_Exercise details_: Look through the entries. Copy each line that has the word "loByte".

─── Data to process ───

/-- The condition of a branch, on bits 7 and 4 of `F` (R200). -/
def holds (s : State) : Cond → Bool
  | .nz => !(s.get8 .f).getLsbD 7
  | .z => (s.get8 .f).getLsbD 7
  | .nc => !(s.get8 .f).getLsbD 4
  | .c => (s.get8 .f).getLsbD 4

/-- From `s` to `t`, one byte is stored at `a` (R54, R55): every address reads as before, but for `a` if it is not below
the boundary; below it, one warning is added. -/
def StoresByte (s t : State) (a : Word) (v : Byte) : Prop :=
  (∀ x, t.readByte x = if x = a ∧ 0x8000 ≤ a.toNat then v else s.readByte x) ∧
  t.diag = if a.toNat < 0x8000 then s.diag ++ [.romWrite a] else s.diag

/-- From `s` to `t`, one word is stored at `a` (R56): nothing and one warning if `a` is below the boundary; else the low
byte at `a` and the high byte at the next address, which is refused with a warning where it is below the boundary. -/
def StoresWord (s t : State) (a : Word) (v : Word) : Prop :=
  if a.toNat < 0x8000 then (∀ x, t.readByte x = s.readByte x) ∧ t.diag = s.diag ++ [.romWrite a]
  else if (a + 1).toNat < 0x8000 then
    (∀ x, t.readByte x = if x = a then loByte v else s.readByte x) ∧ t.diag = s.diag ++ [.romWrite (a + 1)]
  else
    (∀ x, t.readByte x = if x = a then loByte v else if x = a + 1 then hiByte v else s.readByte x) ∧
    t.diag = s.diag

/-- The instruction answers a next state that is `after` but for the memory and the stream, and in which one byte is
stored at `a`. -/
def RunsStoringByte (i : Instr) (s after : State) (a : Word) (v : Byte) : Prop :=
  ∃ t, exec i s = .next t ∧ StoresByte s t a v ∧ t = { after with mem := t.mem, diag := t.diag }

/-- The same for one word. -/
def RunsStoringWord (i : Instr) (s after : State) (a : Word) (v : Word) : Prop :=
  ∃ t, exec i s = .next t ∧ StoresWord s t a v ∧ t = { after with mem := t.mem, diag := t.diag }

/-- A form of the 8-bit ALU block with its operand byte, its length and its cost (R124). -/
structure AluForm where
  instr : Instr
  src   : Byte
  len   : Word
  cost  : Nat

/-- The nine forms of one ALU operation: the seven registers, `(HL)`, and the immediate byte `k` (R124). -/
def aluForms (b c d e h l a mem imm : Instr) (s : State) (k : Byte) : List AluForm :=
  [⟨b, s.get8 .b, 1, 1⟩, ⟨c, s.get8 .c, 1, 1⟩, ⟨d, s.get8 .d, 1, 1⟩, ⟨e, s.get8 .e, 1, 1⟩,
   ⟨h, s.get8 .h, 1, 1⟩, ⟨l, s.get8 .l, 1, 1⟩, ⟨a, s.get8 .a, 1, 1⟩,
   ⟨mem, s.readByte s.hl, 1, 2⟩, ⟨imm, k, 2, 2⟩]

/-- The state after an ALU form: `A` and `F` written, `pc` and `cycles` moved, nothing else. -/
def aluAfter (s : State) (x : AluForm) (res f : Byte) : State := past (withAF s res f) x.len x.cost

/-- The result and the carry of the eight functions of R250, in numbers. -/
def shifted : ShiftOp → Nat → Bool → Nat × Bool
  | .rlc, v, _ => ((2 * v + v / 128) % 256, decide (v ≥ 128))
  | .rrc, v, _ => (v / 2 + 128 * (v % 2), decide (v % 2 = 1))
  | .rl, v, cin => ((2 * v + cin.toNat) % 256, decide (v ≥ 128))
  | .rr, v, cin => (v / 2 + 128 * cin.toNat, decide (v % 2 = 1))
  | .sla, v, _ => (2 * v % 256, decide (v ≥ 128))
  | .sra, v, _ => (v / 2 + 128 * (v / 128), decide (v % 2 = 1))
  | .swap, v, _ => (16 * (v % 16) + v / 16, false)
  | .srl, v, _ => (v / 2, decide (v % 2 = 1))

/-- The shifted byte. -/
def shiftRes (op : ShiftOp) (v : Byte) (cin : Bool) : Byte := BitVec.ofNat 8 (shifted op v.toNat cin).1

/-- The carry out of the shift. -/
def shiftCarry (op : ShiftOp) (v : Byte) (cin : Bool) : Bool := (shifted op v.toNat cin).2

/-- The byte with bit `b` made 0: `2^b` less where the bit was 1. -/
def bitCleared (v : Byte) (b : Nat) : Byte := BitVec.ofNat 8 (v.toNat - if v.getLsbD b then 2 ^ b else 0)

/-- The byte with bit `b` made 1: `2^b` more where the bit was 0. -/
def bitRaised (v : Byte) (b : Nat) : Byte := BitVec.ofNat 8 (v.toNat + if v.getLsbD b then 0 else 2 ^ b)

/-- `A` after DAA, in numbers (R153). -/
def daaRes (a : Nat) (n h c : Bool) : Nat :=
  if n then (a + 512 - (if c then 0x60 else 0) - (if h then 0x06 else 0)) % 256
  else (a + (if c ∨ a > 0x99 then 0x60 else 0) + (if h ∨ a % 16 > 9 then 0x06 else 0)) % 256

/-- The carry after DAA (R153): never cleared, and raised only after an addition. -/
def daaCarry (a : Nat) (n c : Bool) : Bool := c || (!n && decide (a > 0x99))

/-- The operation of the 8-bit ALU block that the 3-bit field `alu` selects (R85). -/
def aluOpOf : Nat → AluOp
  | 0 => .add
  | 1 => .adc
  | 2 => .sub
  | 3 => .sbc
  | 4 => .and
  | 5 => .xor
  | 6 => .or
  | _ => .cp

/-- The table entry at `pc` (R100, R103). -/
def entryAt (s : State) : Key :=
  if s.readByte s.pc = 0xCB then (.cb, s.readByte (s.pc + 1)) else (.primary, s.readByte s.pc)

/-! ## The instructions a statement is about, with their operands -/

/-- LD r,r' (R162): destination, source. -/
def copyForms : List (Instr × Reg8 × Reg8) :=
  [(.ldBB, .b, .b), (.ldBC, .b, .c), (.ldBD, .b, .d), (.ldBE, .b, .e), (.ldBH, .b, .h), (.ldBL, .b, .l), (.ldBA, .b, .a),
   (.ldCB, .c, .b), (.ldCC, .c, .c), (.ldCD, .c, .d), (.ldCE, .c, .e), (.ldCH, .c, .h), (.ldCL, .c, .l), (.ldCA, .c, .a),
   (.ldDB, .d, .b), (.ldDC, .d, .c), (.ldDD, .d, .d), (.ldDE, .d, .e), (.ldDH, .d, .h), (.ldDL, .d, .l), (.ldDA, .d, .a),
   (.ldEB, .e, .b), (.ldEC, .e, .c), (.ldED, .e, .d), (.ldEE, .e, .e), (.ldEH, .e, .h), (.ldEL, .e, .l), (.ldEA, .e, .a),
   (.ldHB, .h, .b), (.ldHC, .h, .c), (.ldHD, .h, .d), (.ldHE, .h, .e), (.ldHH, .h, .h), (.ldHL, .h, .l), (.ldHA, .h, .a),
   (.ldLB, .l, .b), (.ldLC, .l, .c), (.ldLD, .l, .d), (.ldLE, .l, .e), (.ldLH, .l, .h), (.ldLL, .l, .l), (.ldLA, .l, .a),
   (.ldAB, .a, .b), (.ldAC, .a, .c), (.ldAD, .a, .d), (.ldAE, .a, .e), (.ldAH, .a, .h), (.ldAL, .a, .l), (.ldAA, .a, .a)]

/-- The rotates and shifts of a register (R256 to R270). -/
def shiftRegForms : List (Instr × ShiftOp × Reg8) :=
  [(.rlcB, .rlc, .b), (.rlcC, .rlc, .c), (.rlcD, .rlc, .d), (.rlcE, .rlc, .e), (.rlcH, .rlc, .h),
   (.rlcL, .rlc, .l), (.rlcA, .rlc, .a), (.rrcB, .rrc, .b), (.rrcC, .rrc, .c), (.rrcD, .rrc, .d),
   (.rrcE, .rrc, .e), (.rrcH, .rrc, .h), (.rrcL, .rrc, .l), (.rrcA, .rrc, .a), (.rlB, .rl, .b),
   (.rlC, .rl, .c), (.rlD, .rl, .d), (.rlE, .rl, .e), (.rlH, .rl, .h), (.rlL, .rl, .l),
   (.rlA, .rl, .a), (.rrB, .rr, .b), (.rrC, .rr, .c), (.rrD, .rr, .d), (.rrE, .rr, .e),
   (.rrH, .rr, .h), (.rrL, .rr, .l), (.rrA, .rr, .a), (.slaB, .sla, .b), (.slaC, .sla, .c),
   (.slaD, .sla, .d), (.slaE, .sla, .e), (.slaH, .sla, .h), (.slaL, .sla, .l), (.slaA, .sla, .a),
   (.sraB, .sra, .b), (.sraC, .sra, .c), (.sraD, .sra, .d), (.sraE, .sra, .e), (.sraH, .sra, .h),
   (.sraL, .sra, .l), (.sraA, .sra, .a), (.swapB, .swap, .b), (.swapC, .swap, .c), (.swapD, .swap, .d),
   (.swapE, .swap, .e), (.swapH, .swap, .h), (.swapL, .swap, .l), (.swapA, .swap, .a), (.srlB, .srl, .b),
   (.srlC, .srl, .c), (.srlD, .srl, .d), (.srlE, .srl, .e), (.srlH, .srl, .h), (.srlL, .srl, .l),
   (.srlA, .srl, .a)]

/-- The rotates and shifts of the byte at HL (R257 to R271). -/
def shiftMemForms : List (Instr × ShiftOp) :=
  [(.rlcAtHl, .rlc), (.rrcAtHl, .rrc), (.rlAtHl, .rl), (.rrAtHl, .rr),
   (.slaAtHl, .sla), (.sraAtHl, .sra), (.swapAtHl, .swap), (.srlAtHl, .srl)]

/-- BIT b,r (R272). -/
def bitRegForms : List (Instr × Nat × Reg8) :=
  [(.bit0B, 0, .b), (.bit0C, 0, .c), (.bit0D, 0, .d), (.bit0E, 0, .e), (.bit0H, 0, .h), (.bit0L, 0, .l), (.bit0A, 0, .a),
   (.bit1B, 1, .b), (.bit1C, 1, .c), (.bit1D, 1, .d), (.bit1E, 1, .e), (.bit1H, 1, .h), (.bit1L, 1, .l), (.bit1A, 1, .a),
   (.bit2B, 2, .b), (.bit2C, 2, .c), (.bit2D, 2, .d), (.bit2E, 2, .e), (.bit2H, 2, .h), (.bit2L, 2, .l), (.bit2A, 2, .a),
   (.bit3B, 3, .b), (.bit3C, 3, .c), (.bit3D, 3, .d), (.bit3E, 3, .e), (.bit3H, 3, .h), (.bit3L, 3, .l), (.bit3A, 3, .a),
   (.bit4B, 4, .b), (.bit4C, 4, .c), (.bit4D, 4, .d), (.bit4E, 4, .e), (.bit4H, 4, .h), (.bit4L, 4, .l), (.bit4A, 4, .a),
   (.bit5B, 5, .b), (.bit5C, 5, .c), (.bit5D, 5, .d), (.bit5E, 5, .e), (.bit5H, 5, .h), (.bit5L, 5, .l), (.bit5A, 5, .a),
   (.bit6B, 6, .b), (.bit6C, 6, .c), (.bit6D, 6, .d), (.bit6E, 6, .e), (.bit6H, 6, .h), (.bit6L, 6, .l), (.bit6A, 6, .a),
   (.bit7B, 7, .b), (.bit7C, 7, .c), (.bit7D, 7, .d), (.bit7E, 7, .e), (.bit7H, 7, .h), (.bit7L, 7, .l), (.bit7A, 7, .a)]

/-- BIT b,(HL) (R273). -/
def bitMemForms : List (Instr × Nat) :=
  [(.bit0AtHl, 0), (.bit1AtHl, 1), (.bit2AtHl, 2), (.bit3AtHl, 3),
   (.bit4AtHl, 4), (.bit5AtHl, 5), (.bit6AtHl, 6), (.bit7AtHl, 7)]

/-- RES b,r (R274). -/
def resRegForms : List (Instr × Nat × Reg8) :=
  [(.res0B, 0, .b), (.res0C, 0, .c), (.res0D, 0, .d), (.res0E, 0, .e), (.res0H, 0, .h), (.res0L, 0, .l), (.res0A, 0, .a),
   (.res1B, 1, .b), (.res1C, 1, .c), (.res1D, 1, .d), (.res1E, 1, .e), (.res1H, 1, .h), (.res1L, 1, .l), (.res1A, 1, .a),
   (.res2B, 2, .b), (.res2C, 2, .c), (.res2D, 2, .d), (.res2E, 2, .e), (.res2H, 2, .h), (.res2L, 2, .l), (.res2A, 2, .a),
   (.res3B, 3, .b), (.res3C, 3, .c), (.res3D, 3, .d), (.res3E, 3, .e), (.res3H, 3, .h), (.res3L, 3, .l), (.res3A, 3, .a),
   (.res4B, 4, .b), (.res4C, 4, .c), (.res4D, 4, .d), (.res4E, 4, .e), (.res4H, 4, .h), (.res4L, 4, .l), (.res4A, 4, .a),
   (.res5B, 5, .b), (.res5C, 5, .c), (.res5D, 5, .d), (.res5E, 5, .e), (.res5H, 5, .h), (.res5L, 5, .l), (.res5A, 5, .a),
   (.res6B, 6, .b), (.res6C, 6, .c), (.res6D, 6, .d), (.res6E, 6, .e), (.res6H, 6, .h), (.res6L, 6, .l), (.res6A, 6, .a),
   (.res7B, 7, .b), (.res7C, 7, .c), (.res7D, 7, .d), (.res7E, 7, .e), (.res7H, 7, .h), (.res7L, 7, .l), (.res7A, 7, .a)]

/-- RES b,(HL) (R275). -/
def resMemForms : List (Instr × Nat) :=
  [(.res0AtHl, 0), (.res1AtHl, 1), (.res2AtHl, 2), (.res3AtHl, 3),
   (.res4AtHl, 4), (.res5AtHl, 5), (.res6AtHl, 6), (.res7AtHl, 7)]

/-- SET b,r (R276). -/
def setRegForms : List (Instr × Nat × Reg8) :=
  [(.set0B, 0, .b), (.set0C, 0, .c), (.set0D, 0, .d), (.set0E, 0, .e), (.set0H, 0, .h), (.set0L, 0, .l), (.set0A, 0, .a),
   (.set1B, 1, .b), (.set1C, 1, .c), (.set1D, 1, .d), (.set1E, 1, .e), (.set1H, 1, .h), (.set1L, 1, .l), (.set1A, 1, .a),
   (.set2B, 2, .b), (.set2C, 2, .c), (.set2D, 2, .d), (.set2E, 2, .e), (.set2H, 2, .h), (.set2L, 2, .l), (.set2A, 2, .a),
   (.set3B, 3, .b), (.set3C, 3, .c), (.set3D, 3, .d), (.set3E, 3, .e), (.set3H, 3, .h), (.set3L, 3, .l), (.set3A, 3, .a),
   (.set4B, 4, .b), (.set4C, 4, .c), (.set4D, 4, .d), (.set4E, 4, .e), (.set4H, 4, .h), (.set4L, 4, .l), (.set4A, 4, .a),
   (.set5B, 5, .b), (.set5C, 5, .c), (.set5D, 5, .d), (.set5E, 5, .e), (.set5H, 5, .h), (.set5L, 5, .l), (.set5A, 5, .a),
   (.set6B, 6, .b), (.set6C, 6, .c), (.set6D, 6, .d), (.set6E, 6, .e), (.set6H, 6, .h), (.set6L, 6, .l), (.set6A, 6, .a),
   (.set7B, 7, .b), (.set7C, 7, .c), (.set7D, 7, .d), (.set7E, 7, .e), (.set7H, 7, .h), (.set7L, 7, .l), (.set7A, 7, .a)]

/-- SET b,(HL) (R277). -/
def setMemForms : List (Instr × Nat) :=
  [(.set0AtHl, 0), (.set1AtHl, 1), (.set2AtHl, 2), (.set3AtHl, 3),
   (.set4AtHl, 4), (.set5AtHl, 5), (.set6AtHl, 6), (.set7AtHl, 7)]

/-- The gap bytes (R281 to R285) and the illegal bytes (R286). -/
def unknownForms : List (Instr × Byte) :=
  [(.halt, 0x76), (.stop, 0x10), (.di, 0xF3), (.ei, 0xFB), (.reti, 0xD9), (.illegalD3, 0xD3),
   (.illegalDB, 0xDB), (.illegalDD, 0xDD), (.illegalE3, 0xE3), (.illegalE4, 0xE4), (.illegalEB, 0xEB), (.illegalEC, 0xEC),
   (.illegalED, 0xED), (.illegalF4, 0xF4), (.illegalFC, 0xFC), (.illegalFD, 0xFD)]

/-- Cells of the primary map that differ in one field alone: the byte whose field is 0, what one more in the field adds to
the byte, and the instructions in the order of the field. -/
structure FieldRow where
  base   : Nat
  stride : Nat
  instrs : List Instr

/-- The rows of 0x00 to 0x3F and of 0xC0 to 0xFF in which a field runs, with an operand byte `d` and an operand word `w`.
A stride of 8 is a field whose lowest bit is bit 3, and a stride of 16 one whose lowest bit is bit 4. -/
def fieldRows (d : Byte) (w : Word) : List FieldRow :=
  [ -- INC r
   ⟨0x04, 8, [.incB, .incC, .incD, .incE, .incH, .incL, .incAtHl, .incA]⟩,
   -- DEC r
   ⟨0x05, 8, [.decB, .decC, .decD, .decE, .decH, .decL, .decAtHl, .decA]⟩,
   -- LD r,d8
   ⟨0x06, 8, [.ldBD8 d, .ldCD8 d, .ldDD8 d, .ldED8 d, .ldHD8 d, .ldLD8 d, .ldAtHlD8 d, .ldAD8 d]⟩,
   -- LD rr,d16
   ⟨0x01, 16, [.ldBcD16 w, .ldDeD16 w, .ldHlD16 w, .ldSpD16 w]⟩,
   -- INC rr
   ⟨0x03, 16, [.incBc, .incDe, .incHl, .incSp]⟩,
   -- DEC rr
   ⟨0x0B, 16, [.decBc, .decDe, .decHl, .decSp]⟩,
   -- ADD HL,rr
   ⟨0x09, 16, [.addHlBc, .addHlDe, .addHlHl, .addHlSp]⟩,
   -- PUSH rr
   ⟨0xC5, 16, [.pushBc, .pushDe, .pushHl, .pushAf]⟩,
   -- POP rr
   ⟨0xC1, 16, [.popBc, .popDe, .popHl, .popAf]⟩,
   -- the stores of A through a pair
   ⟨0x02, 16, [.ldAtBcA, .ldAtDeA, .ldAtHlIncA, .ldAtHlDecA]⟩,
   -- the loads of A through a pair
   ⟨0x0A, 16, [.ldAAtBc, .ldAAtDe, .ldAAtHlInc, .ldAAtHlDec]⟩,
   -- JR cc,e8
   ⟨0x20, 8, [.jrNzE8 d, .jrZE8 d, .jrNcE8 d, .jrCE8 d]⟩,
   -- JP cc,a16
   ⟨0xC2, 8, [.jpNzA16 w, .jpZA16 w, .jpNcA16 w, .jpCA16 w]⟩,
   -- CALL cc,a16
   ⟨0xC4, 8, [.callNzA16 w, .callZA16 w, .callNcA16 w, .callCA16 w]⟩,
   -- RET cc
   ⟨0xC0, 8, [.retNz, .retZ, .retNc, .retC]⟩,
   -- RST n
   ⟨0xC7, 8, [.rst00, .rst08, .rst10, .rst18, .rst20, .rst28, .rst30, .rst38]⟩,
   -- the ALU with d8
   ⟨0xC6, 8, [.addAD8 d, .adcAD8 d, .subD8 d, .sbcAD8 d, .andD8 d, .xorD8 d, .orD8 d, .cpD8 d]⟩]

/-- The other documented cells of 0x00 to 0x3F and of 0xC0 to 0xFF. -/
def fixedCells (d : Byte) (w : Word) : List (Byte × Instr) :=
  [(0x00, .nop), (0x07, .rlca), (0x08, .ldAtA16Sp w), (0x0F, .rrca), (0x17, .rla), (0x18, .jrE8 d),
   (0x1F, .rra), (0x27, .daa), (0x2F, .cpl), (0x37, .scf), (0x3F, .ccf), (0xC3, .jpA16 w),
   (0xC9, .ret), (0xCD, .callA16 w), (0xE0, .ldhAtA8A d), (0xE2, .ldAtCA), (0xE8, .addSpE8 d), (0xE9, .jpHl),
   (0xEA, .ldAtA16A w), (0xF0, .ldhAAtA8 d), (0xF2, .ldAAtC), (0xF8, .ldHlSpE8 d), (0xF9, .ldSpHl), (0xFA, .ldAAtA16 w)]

───

_Answer to the problem_:
    (∀ x, t.readByte x = if x = a then loByte v else s.readByte x) ∧ t.diag = s.diag ++ [.romWrite (a + 1)]
    (∀ x, t.readByte x = if x = a then loByte v else if x = a + 1 then hiByte v else s.readByte x) ∧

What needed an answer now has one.